=== Task item ===
Copy the lines of the entries exactly, from the opening one to the one holding "simp only [exec, execWrite] at h", and leave out everything after.
Start of Task inputs
theorem nextState_of_exec {i : Instr} {s t : State} (h : exec i s = .next t) : NextState s i t := by
  cases i with
  | init z P =>
    by_cases hz : 1 ≤ z.toNat ∧ z.toNat ≤ 32
    · rw [exec, execInit_eq z P s hz] at h
      exact nextState_of_constructChecked h rfl hz.1
    · simp only [exec, execInit, hz] at h
      exact nextState_of_raise h
  | init128 P =>
    simp only [exec, execInit128] at h
    split at h
    · exact nextState_of_raise h
    · exact nextState_of_constructChecked h rfl (by decide)
  | init256 P => exact nextState_of_constructChecked h rfl (by decide)
  | write P =>
    simp only [exec, execWrite] at h
    obtain ⟨hc, h⟩ | h := whenConstructed_cases h
    · cases h; exact .writes P hc
    · exact nextState_of_raise h
  | sum =>
    by_cases hc : s.constructed = true
    · rw [exec, execSum_eq s hc] at h
      cases h; exact .digests
    · simp only [exec, execSum, whenConstructed, hc] at h
      exact nextState_of_raise h
  | reset =>
    simp only [exec, execReset] at h
    obtain ⟨-, h⟩ | h := whenConstructed_cases h
    · cases h; exact .reseeds
    · exact nextState_of_raise h
  | marshal =>
    simp only [exec, execMarshal] at h
    obtain ⟨-, h⟩ | h := whenConstructed_cases h
    · split at h
      · exact nextState_of_raise h
      · cases h; exact .answers .marshal _
    · exact nextState_of_raise h
  | unmarshal P =>
    simp only [exec, execUnmarshal] at h
    split at h
    · exact nextState_of_raise h
    split at h
    · exact nextState_of_raise h
    split at h
    · rename_i hf
      cases h; exact .loads P _ _ hf.1.1
    · exact nextState_of_raise h
  | compress fin hIn cIn data =>
    simp only [exec, execCompress] at h
    split at h
    · cases h; exact .answers _ _
    · cases h
  | g r k =>
    cases hr : s.inside with
    | none => simp only [exec, execG, hr] at h; cases h
    | some run =>
      rw [exec, execG_eq r k hr] at h
      cases h; exact .mixes r k run hr
  | reserved0 | reserved9 | reservedA | reservedB | reservedC | reservedD | reservedE | reservedF =>
    exact nextState_of_raise h

/-! ### The configuration (R13, R14, R15) -/

/-- Settles O43: of the instructions' next states only a construction and a loaded record have another
configuration. -/
theorem onlyConstructionConfigures : Obligations.OnlyConstructionConfigures := by
  intro s t i hi h
  cases nextState_of_exec h with
  | constructs _ z P hi' => rw [hi] at hi'; cases hi'
  | loads P z o => cases hi
  | answers | writes | digests | reseeds | mixes => simp

/-! ### The invariant (R13, R14, R16, R18, R19) -/

/-- A constructed engine has a legal size and a key register that is zero from keylen on: the first part of the
invariant. -/
def State.ConfigValid (s : State) : Prop :=
  s.constructed = true → 1 ≤ s.size.val ∧ ∀ i : Fin 32, s.keylen.val ≤ i.val → s.key[i] = 0

/-- A compression in progress is at a micro-operation 0 .. 79 and has whole blocks left: the last part of the
invariant. -/
def State.InsideValid (s : State) : Prop :=
  ∀ run, s.inside = some run → run.u.toNat < 80 ∧ run.rest.length % 64 = 0

theorem inv_iff (s : State) : s.Inv ↔ s.ConfigValid ∧ s.shadow = none ∧ s.InsideValid := Iff.rfl

theorem configValid_of_eq {s t : State} (hs : s.ConfigValid)
    (h : t.size = s.size ∧ t.keylen = s.keylen ∧ t.key = s.key ∧ t.constructed = s.constructed) : t.ConfigValid := by
  obtain ⟨hsize, hkeylen, hkey, hconstructed⟩ := h
  unfold State.ConfigValid
  rw [hsize, hkeylen, hkey, hconstructed]
  exact hs

theorem configValid_construct (z : Fin 33) (P : List Byte) (s : State) (hz : 1 ≤ z.val) (hP : P.length ≤ 32) :
    (s.construct z P).ConfigValid := by
  intro _
  refine ⟨by rwa [State.construct_size], fun i hi => ?_⟩
  rw [construct_keylen_val z P s hP] at hi
  simp [padded_get, List.getD_eq_getElem?_getD, List.getElem?_eq_none hi]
End of Task inputs
=== Answer box ===
theorem nextState_of_exec {i : Instr} {s t : State} (h : exec i s = .next t) : NextState s i t := by
  cases i with
  | init z P =>
    by_cases hz : 1 ≤ z.toNat ∧ z.toNat ≤ 32
    · rw [exec, execInit_eq z P s hz] at h
      exact nextState_of_constructChecked h rfl hz.1
    · simp only [exec, execInit, hz] at h
      exact nextState_of_raise h
  | init128 P =>
    simp only [exec, execInit128] at h
    split at h
    · exact nextState_of_raise h
    · exact nextState_of_constructChecked h rfl (by decide)
  | init256 P => exact nextState_of_constructChecked h rfl (by decide)
  | write P =>
    simp only [exec, execWrite] at h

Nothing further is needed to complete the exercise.